John: Embracer. Yeah, yeah, yeah, yeah. Yeah. It’s not a good name, and it is one of the most like, “fictional conglomerate is here to inject you with alien cells and you’re gonna grow a Xenomorph out of your head,” kind of name. Like, it is…it does not instill trust or positivity to me. No.

Niki: I’m trying to figure out what real business has a similar number of employees as Embracer Group.

John: Mm. Mm.

Niki: What about Kroger?

John: Kroger.

Niki: Kroger number of employees… [John sneezes] Oh, God bless you.

John: I was gonna announce I was gonna sneeze, but I sneezed already.

Niki: Well. Okay. Now, we should go, [John: “Yeah, we should go”] but I have four questions for you.

John: Yeah, what’s that?

Niki: How many people does Kroger employ?

John: Oh my God.

Niki: The grocery store chain.

John: The large grocery store chain.

Niki: Yes.

John: Um…oh, man. I’m not gonna be good at answering this question, but I’m gonna say…uh, 20,000 people?

Niki: 465,000 people.

John: Oh, so I was like–

Niki: How many people–

John: I was way off, then, huh?

Niki: Uh huh. How many people does Walmart employ?

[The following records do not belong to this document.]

-- ==== Sys2Proof/Syntax.lean ====
section
/-! DEFINITION. The commands of the block: one constructor of Instr for each row of the table of operations and events, with
the operands a row needs. The table names no operands; each constructor's are what the rows' rules read from outside the part:
which port, queue or unit, and the bytes, levels and samples that arrive with the event (log 2). -/

namespace Sys2Proof

/-- A PCIe port (R271). -/
inductive Port where
  | a | b
  deriving DecidableEq, Repr

/-- What a PCIe link trains to with its partner: the rate, 0 for 16 GT/s, 1 for 32, 2 for 64, and the lanes as an exponent of 2 (Table 11-1). -/
structure PcieLink where
  rate : Fin 3
  lanes : Fin 5
  deriving DecidableEq, Repr

/-- A port and what its link trains to. -/
structure PortLink where
  port : Port
  link : PcieLink
  deriving DecidableEq, Repr

/-- The write-inhibit sources, in the order of Table 04-4. -/
inductive InhibitSource where
  | pes | shock | accel | feedback | handover | speed | motFault | hlkTx | wedge | alarm | power
  deriving DecidableEq, Repr

/-- The rows of Table 15-1 that INSTANCE_FAULT takes out of service (R377). -/
inductive FaultRow where
  | headElement | tile | hlInLane | hlOutLane | hlPhyHalf | eccCluster | cupolaCore | czEngine | dramDie | bufferStack
  | hostPort | steeple | controlCore | fabricPlane | keepCopy | servoReader | encoder | aon
  deriving DecidableEq, Repr

/-- What brings the part back to PS0 (Table 16-3). -/
inductive WakeCause where
  | doorbell | cartEdge | latch (i : Fin 16) | perst (p : Port)
  deriving DecidableEq, Repr

/-- What befalls the pair of Steeple instances: ST0 reports a self-check error, starts its output late or loses power; the two
outputs differ on 2 consecutive samples with no error reported; or ST1 reports a self-check error (R197). -/
inductive TakeoverCause where
  | selfCheck | lateOutput | powerLoss | outputsDiffer | standbySelfCheck
  deriving DecidableEq, Repr

/-- The clock that the time base counts (R405). -/
inductive TimeSource where
  | portA | portB | holdover
  deriving DecidableEq, Repr

/-- One data set as a slot of tape holds it: its sequence number, whether its frames carry TYPE 3, whether the copy was written
in full, whether the medium still lets it decode at levels 1 to 3 or 5, and its recorded payload (R34, R43, R56, R113). -/
structure TapeSlot where
  wrap : Nat
  slot : Nat
  n : Nat
  rewritten : Bool
  whole : Bool
  decodes : Bool
  payload : Bytes
  deriving DecidableEq, Repr

/-- A cartridge as it is put in: its memory, that memory's size in KiB and command-set version (R64), the tape-ID record that
each of the five servo bands carries (R31) and what its wraps hold (R34). -/
structure Cartridge where
  cm : Cells
  cmKiB : Nat
  cmSet : Nat
  tapeIds : List Bytes
  slots : List TapeSlot
  deriving DecidableEq, Repr

/-- What the ROM meets at a start: 15 readings of the straps (R433), whether each firmware slot reads without flash error
(R354), the failures that lead straight to fallback (Table 14-9), and what the two PCIe links train to (R271). -/
structure StartObs where
  strapReads : List (BitVec 4)
  slotAReads : Bool
  slotBReads : Bool
  flashReads : Bool
  selfTestOk : Bool
  mramOk : Bool
  keepOk : Bool
  fuseWriteOk : Bool
  portA : PcieLink
  portB : PcieLink
  /-- the newest Lantern record fails its CRC: a power loss tore it (R381) -/
  tornRecord : Bool
  deriving DecidableEq, Repr

/-- The stripes one servo reader saw in one servo frame: the arrival times of the stripes of bursts P, N, P′ and N′, counted in
sixty-fourths of a period of the 31.25 MS/s servo clock, that is in 0.5 ns, and the least stripe amplitude (R175, R210). How the
samples of SERVO packets are searched for stripes the manual does not say (log 156). -/
structure ServoObs where
  p : List Int
  n : List Int
  p' : List Int
  n' : List Int
  amp : Rat
  deriving DecidableEq, Repr

/-- A packet as an inbound lane of a head-link group brings it, descrambled: its header block and its payload blocks (R207). -/
structure HlPacket where
  group : Fin 8
  lane : Fin 8
  header : BitVec 64
  payload : List (BitVec 64)
  deriving DecidableEq, Repr

/-- An inbound lane of a head-link group. -/
structure HlLane where
  group : Fin 8
  lane : Fin 8
  deriving DecidableEq, Repr

/-- What comes for one servo frame: the packets since the frame before, and the stripes found in their samples (R178, R210). -/
structure ServoFrame where
  packets : List HlPacket
  readers : Vector (Option ServoObs) 4
  deriving DecidableEq, Repr

/-- An item of a hardware queue with its sideband (Table 13-5). -/
structure HqItem where
  type : BitVec 4
  data : BitVec 60
  parity : BitVec 8
  poison : Bool
  pri : Fin 4
  first : Bool
  last : Bool
  deriving DecidableEq, Repr

/-- The commands of the block. -/
inductive Instr where
  -- resets, start-up and straps
  | powerOnReset
  | pwrGoodFall (ns : Nat)
  | sysResetNLow (ns : Nat)
  | startUp (o : StartObs)
  | startConfirm (fuseWriteOk : Bool)
  | watchdogExpiry
  | portReset (p : Port) (ns : Nat)
  | flr (p : Port)
  | testEnHigh
  | strapChange (now : BitVec 4)
  -- alarms, presence, pins and time
  | alarm (cause : Fin 5)
  | sealLfsrTick (sealB : Bool) (readback : Bool)
  | presencePress
  | presenceWindowExpiry
  | wakeLatch (i : Fin 16) (ns : Nat)
  | cartRemoved
  | cartInserted (c : Cartridge)
  | shockNAssert (ns : Nat)
  | shockNClear
  | shockHoldExpiry
  | motFaultNAssert
  | thermalSample (milliC : Vector Int 16)
  | thermalCapStep
  | timeBaseSwitch (aPresent : Bool) (bPresent : Bool)
  | lifetimeCheckpoint
  -- the queue model
  | adminEnable (p : Port)
  | funcReset (p : Port)
  | sqTailDoorbell (p : Port) (q : Fin 256) (tail : BitVec 16)
  | cqHeadDoorbell (p : Port) (q : Fin 256) (head : BitVec 16)
  | sqFetch (entries : List Bytes)
  | commandStart (sgl : List Bytes)
  | holdoffExpiry (g : Fin 32)
  | staleExpiry (g : Fin 32)
  | msixMaskWrite (p : Port) (vector : Option (Fin 257)) (masked : Bool)
  | portLoss (p : Port)
  | pathRestored (l : PortLink)
  | functionD3hot (p : Port) (bmeCleared : Bool)
  | functionD0Return (p : Port)
  -- admin commands: the started command of queue 0 with this tag
  | identify (tag : BitVec 16)
  | negotiate (tag : BitVec 16)
  | createQp (tag : BitVec 16)
  | deleteQp (tag : BitVec 16)
  | formatFloor (tag : BitVec 16)
  | wake (tag : BitVec 16)
  | queuePort (tag : BitVec 16)
  | moderation (tag : BitVec 16)
  | cmArea (tag : BitVec 16) (data : Bytes)
  | deadClear (tag : BitVec 16)
  | getFeature (tag : BitVec 16)
  | getLog (tag : BitVec 16)
  | powerState (tag : BitVec 16)
  | fwStage (tag : BitVec 16) (data : Bytes) (flashOk : Bool)
  | fwActivate (tag : BitVec 16)
  | activationIdleTimeout
  | activationStillTimeout
  | activationSwitch
  | barrierCoreTimeout (core : Fin 4)
  | keyLoad (tag : BitVec 16) (block : Bytes)
  | keyErase (tag : BitVec 16)
  | keyWithdrawDone (slot : Fin 64)
  | keyQuery (tag : BitVec 16)
  | attest (tag : BitVec 16) (nonce : Bytes)
  | debugUnlock (tag : BitVec 16)
  | lanternClear (tag : BitVec 16)
  | registerIntegratorKeys (tag : BitVec 16) (block : Bytes)
  | zeroizeAllKeys (tag : BitVec 16)
  | armDowngradePermit (tag : BitVec 16)
  | downgradePermitExpiry
  | resetFailedStartCounter (tag : BitVec 16)
  | clearFails
  | health
  | lanternRead (rseq : BitVec 32)
  | queueReset (tag : BitVec 16)
  | tableLoad (tag : BitVec 16) (data : Bytes) (flashOk : Bool)
  -- I/O commands: the started command of queue q with this tag
  | mount (q : Fin 256) (tag : BitVec 16)
  | unmount (q : Fin 256) (tag : BitVec 16)
  | locate (q : Fin 256) (tag : BitVec 16)
  | readPosition (q : Fin 256) (tag : BitVec 16)
  | sync (q : Fin 256) (tag : BitVec 16)
  | fence (q : Fin 256) (tag : BitVec 16)
  | truncate (q : Fin 256) (tag : BitVec 16)
  | refreshFullRebuild (q : Fin 256) (tag : BitVec 16)
  | refreshLocateIndex (q : Fin 256) (tag : BitVec 16)
  | partition (q : Fin 256) (tag : BitVec 16)
  | crypt (q : Fin 256) (tag : BitVec 16) (input : Bytes) (param : Bytes)
  | cryptHandleTimeout (h : Fin 256)
  | write (q : Fin 256) (tag : BitVec 16) (lengths : List Nat) (data : Bytes)
  | writeMark (q : Fin 256) (tag : BitVec 16)
  | read (q : Fin 256) (tag : BitVec 16)
  | verify (q : Fin 256) (tag : BitVec 16)
  | space (q : Fin 256) (tag : BitVec 16)
  -- the write path
  | compressionBlockDone (e : Fin 4)
  | compressionEngineFault (e : Fin 4)
  | stagingStallRelease
  | cupolaInvocation
  | cupolaCoreError (core : Fin 4)
  | keepCopyMismatch (failed : Fin 2)
  | domeParityCompute (group : Nat) (dome : Fin 8)
  | slotCommit
  | verifyResult (slot : Nat)
  | writeInhibit (src : InhibitSource)
  | writeResume
  | wrapEnd
  | turnEntry
  | stackLoss (stack : Fin 2)
  | cmResponse (bytes : Bytes)
  | cmFieldOffTimeout
  | cmPollRetry
  -- Weathervane
  | wvnUpdate
  | speedReached
  | avsReadback (mv : Nat)
  | avsAckTimeout
  | avsRetryPeriod
  | marginSample (permille : Nat)
  | bhDwellExpiry
  | backhitchStopped
  | bhMaxWaitExpiry
  | stoppedIdleTimeout
  | restartResume
  | readAhead
  -- the read channel and the read path
  | samplePacket (g lane : Fin 8) (type : BitVec 4) (fields : BitVec 36) (crc : BitVec 24) (payload : List (BitVec 64))
  | syncWindow (c : Fin 1024)
  | frameEnd (c : Fin 1024)
  | blockAReplay (c : Fin 1024)
  | siblingPrediction (c : Fin 1024)
  | realignment (c : Fin 1024)
  | deskewComplete (slot : Nat)
  | domeRecovery (group : Nat) (dome : Fin 8)
  | retryAttemptDone
  | decryptInvocation
  | decompressionBlockDone (e : Fin 4)
  | hostPacketCommit
  -- Steeple
  | servoPacket (frame : ServoFrame)
  | feedbackLost
  | fbHoldTimeout
  | controlledStopDone
  | oneBandTimeout
  | encoderIndexPulse (reel : Fin 2)
  | reelLoopTick
  | accSample (x y z : BitVec 16)
  | sensorReading (ack : Bool) (bytes : Bytes)
  | motionLinkResponse (stage : Fin 5) (frame : BitVec 32)
  | motionLinkKeepalive
  | steepleHeartbeat
  | steepleHeartbeatTimeout
  | st1Takeover (cause : TakeoverCause)
  | programStart (prog : Fin 64) (p0 p1 p2 p3 : BitVec 32)
  | progEnd
  | progSpeed
  | progWaitSpeed
  | progGotoLpos
  | progWaitLpos
  | progLateral
  | progWaitLat
  | progTilt
  | progLaw
  | progTension
  | progDelay
  | progBranch
  | progEnable
  | progEvent
  | progChain
  | progStop
  | waitTimeout
  | faultClear
  -- the head link
  | groupTrainStart (g : Fin 8)
  | cdrTimeout (g : Fin 8)
  | blockLockGained (g : Fin 8) (headers : Vector (List (BitVec 2)) 8)
  | blockTimeout (g : Fin 8)
  | trainPacket (g : Fin 8) (lane : Fin 8) (header : BitVec 64) (payload : BitVec 64)
  | identTimeout (g : Fin 8)
  | downRetryTimeout (g : Fin 8)
  | statusPacket (l : HlLane) (header : BitVec 64) (payload : BitVec 64)
  | inboundLaneLost (g : Fin 8) (lane : Fin 8)
  | outboundLaneLost (g : Fin 8) (lane : Fin 2)
  | samplePacketLost (g : Fin 8) (ch : Fin 128)
  | tokenPeriod
  | retrain (mask : BitVec 8)
  | groupEn (mask : BitVec 8)
  -- Belfry and the hardware queues
  | sourceRequest (n : Fin 480)
  | claim (core : Fin 4)
  | eoi (core : Fin 4) (source : Fin 480) (parityError : Bool)
  | belfryMaskWrite (source : Fin 480) (priority : Fin 16) (route : Fin 5) (en : BitVec 4)
  | coreTimerExpiry (core : Fin 4) (timer : Fin 4)
  | interCoreSignal (core : Fin 4) (line : Fin 2)
  | belfryCopyMismatch (failed : Fin 2)
  | coreHeartbeatMissed (core : Fin 4)
  | hqItemWrite (q : Fin 64) (writer : Fin 4) (item : HqItem)
  | hqItemRead (q : Fin 64) (blocking : Bool)
  | hqStaleTail (q : Fin 64) (writer : Fin 4)
  | hqFlush (q : Fin 64)
  | hqDrain (q : Fin 64)
  | hqDrainDone (q : Fin 64)
  -- faults and power
  | instanceFault (row : FaultRow) (inst : Nat)
  | domainIdleGate (d : Fin 111)
  | ps4Commit
  | powerStateExit (cause : WakeCause)
  -- registers
  | lanTrigArm (value : Word)
  | ctBroadcastWrite (offset : Nat) (value : Word)
  | rcRead (p : Port) (offset : Nat)
  | loWordRead (p : Port) (offset : Nat)
  | badAccess (p : Port) (offset : Nat) (size : Nat) (isWrite : Bool)
  | registerWrite (p : Port) (offset : Nat) (value : Word)
  -- the rows that end the table
  | encoderEdge (reel : Fin 2) (a b : Bool)
  | discardedPacket (g : Fin 8) (lane : Fin 8)
  | holdoverReturn (src : TimeSource)
  | eccEncode
  deriving DecidableEq, Repr

end Sys2Proof
end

John: Oh, like…what was Kroger? 400,000?

Niki: Yeah.

John: Uh, Walmart’s probably like 600.

Niki: 2.3 million people.

John: Okay, way off on that one, too.

Niki: How many people does a HEB employ?

John: Oh, not…

Niki: Which is a grocery store crucially only…

John: In Texas.

Niki: In Texas, and I guess there are some in Northeast Mexico.

John: 300,000.

Niki: 100,000 people.

John: Okay.

Niki: None of it makes any sense.

John: No, none of it makes sense. [laughs]

Niki: None of these numbers make any sense.

John: No, they don’t. [laughs]

Niki: You’re telling me that Walmart employs more people than live in New York City? No, sorry. A few million people– wait. What? No.

John: [laughs] No. No.

Niki: No.

John: They don’t employ New York City, no.

Niki: They employ like Brooklyn.

John: Yeah, yeah, yeah. Yeah. Yeah, it’s still a huge number. And like 500,000 of them, I think, live in Arkansas where I am.

Niki: Yeah. Brooklyn has 2.5 million people in it.

John: Okay.

Niki: And the Walmart number is three years old, so.

John: Yeah. Embracer Group apparently only has 12,000 people, or around 13,000.

Niki: That cannot be true. They’re fucking lying.

John: I mean, that’s what it says. I don’t know. I don’t know if that includes subsidiaries. I mean, I think it would have to.

Niki: It’s gotta, right?

John: It’s gotta.

Niki: What stadium– I think like we should just count things by which stadiums in this country they could fill up, you know? Like, that’s the only way I can quantify.

John: Well, Embracer could fill up StubHub Stadium.

Niki: Yes, absolutely.

John: That’s about it.

Niki: Better than the Chargers.

John: Yeah, better than the Chargers did.

Niki: Like, the only reason I know what 100,000 people looks like is because of the Rose Bowl.

John: Yeah, yeah, yeah. Yeah, Rose Bowl…

Niki: In other contexts, I don’t know.

John: The standing room addition to AT&T Stadium.

Niki: Uh huh.

John: That’s about 100,000. Yeah. Yeah, wow. Wow.

Niki: Anyway.

John: Anyway, Hey, thanks for telling me about– Hey Niki, What Happened?

Niki: Yeah. You’re welcome.

John: Thank you for telling me what happened.

Niki: I’m gonna forget literally all of this as soon as I hit stop.

John: That’s great. You’ll have this recording to go back to you to remember it whenever you need it.

Niki: Great. Even all eight minutes where the fire alarm’s going off?

John: Yep.

Niki: Ah.

John: All you gotta do is listen, and it’ll be right here for you.